theorem pendingSources_eq_zero_iff (s : State) : pendingSources s = 0#8 ↔ ¬ ∃ k, k < 5 ∧ Requested s k := by
  constructor
  · rintro h ⟨k, hk, hr⟩
    have hbit := (pendingSources_bit s hk).2 hr
    rw [h, BitVec.getLsbD_zero] at hbit
    cases hbit
  · intro h
    apply BitVec.eq_of_getLsbD_eq
    intro k _
    rw [BitVec.getLsbD_zero]
    by_cases hk : k < 5
    · exact Bool.eq_false_iff.2 fun hbit => h ⟨k, hk, (pendingSources_bit s hk).1 hbit⟩
    · exact pendingSources_bit_high s (Nat.le_of_not_lt hk)

/-- Settles O34: a spinning HALT goes back exactly where the pending byte is 0, which is where no source is requested. -/
theorem haltByPolicy : Obligations.HaltByPolicy := by
  intro s
  refine ⟨row_unprefixed rfl rfl, fun hp => makesCpu_of_exec ?_, fun hp hreq => makesCpu_of_exec ?_,
    fun hp hnone => makesCpu_of_exec ?_⟩ <;> rw [exec_halt, hp]
  · rfl
  · rw [haltBy_spin, if_neg fun hz => (pendingSources_eq_zero_iff s).1 hz hreq]
    rfl
  · rw [haltBy_spin, if_pos ((pendingSources_eq_zero_iff s).2 hnone)]
    rfl

/-! ### Where a step inside a batch stops (46_system.md R346) -/

/-- The eleven bytes without an instruction (30_encoding.md R133). -/
def undefinedOpcodes : List Byte := [0xD3#8, 0xDB, 0xDD, 0xE3, 0xE4, 0xEB, 0xEC, 0xED, 0xF4, 0xFC, 0xFD]

/-- An undefined entry is encoded by its one byte, without the escape byte. -/
theorem encodeEntry_of_isUndefined {i : Instr} (h : isUndefined i = true) :
    ∃ op ∈ undefinedOpcodes, encodeEntry i = ⟨false, [op]⟩ := by
  have hall : ∀ j ∈ undefinedForms, ∃ op ∈ undefinedOpcodes, encodeEntry j = ⟨false, [op]⟩ := by decide
  exact hall i (by simpa [isUndefined] using h)

/-- The decoder gives an undefined entry for the eleven bytes only, and only in normal-fetch state. -/
theorem undefinedOpcode_of_decodeEntry {p : Bool} {op b1 b2 : Byte} (h : isUndefined (decodeEntry p op b1 b2) = true) :
    p = false ∧ op ∈ undefinedOpcodes := by
  obtain ⟨op', hop, henc⟩ := encodeEntry_of_isUndefined h
  rw [encodeEntry_decodeEntry] at henc
  injection henc with hp hbytes
  exact ⟨hp, (List.cons.inj hbytes).1 ▸ hop⟩

section
variable {s : State}

/-- Where TABLE has its reference entry, an undefined entry is fetched at one of the eleven bytes, with PREFIX clear. -/
theorem undefinedOpcode_of_fetchInstr (ht : FetchesReference s) (h : isUndefined (fetchInstr s) = true) :
    s.cpu.prefixOp = false ∧ directRead s s.cpu.pc ∈ undefinedOpcodes := by
  rw [(fetch_reference s ht).1] at h
  exact undefinedOpcode_of_decodeEntry h

theorem cpuStep_of_isUndefined (hk : selectedSource s = none) (hu : isUndefined (fetchInstr s) = true) :
    cpuStep s = .fault (.undefinedOpcode (directRead s s.cpu.pc) s.cpu.pc) := by
  rw [cpuStep_of_none hk, fetchExecute_fault (exec_undefined _ _ hu)]
  rfl

/-- A step inside a batch that gives no next state is its CPU step's: the end of the iteration and of the frame always give
one. -/
theorem step_stops_iff (hb : s.inBatch = true) :
    (∀ r, step s = .fault r ↔ cpuStep (beginIteration s) = .fault r)
    ∧ (∀ r, step s = .refused r ↔ cpuStep (beginIteration s) = .refused r) := by
  rw [step_of_inBatch hb, batchIteration, iteration]
  cases cpuStep (beginIteration s) <;> simp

* What the task asks:
Repeat every record exactly as written, please.

* Exercise response:
theorem pendingSources_eq_zero_iff (s : State) : pendingSources s = 0#8 ↔ ¬ ∃ k, k < 5 ∧ Requested s k := by
  constructor
  · rintro h ⟨k, hk, hr⟩
    have hbit := (pendingSources_bit s hk).2 hr
    rw [h, BitVec.getLsbD_zero] at hbit
    cases hbit
  · intro h
    apply BitVec.eq_of_getLsbD_eq
    intro k _
    rw [BitVec.getLsbD_zero]
    by_cases hk : k < 5
    · exact Bool.eq_false_iff.2 fun hbit => h ⟨k, hk, (pendingSources_bit s hk).1 hbit⟩
    · exact pendingSources_bit_high s (Nat.le_of_not_lt hk)

/-- Settles O34: a spinning HALT goes back exactly where the pending byte is 0, which is where no source is requested. -/
theorem haltByPolicy : Obligations.HaltByPolicy := by
  intro s
  refine ⟨row_unprefixed rfl rfl, fun hp => makesCpu_of_exec ?_, fun hp hreq => makesCpu_of_exec ?_,
    fun hp hnone => makesCpu_of_exec ?_⟩ <;> rw [exec_halt, hp]
  · rfl
  · rw [haltBy_spin, if_neg fun hz => (pendingSources_eq_zero_iff s).1 hz hreq]
    rfl
  · rw [haltBy_spin, if_pos ((pendingSources_eq_zero_iff s).2 hnone)]
    rfl

/-! ### Where a step inside a batch stops (46_system.md R346) -/

/-- The eleven bytes without an instruction (30_encoding.md R133). -/
def undefinedOpcodes : List Byte := [0xD3#8, 0xDB, 0xDD, 0xE3, 0xE4, 0xEB, 0xEC, 0xED, 0xF4, 0xFC, 0xFD]

/-- An undefined entry is encoded by its one byte, without the escape byte. -/
theorem encodeEntry_of_isUndefined {i : Instr} (h : isUndefined i = true) :
    ∃ op ∈ undefinedOpcodes, encodeEntry i = ⟨false, [op]⟩ := by
  have hall : ∀ j ∈ undefinedForms, ∃ op ∈ undefinedOpcodes, encodeEntry j = ⟨false, [op]⟩ := by decide
  exact hall i (by simpa [isUndefined] using h)

/-- The decoder gives an undefined entry for the eleven bytes only, and only in normal-fetch state. -/
theorem undefinedOpcode_of_decodeEntry {p : Bool} {op b1 b2 : Byte} (h : isUndefined (decodeEntry p op b1 b2) = true) :
    p = false ∧ op ∈ undefinedOpcodes := by
  obtain ⟨op', hop, henc⟩ := encodeEntry_of_isUndefined h
  rw [encodeEntry_decodeEntry] at henc
  injection henc with hp hbytes
  exact ⟨hp, (List.cons.inj hbytes).1 ▸ hop⟩

section
variable {s : State}

/-- Where TABLE has its reference entry, an undefined entry is fetched at one of the eleven bytes, with PREFIX clear. -/
theorem undefinedOpcode_of_fetchInstr (ht : FetchesReference s) (h : isUndefined (fetchInstr s) = true) :
    s.cpu.prefixOp = false ∧ directRead s s.cpu.pc ∈ undefinedOpcodes := by
  rw [(fetch_reference s ht).1] at h
  exact undefinedOpcode_of_decodeEntry h

theorem cpuStep_of_isUndefined (hk : selectedSource s = none) (hu : isUndefined (fetchInstr s) = true) :
    cpuStep s = .fault (.undefinedOpcode (directRead s s.cpu.pc) s.cpu.pc) := by
  rw [cpuStep_of_none hk, fetchExecute_fault (exec_undefined _ _ hu)]
  rfl

/-- A step inside a batch that gives no next state is its CPU step's: the end of the iteration and of the frame always give
one. -/
theorem step_stops_iff (hb : s.inBatch = true) :
    (∀ r, step s = .fault r ↔ cpuStep (beginIteration s) = .fault r)
    ∧ (∀ r, step s = .refused r ↔ cpuStep (beginIteration s) = .refused r) := by
  rw [step_of_inBatch hb, batchIteration, iteration]
  cases cpuStep (beginIteration s) <;> simp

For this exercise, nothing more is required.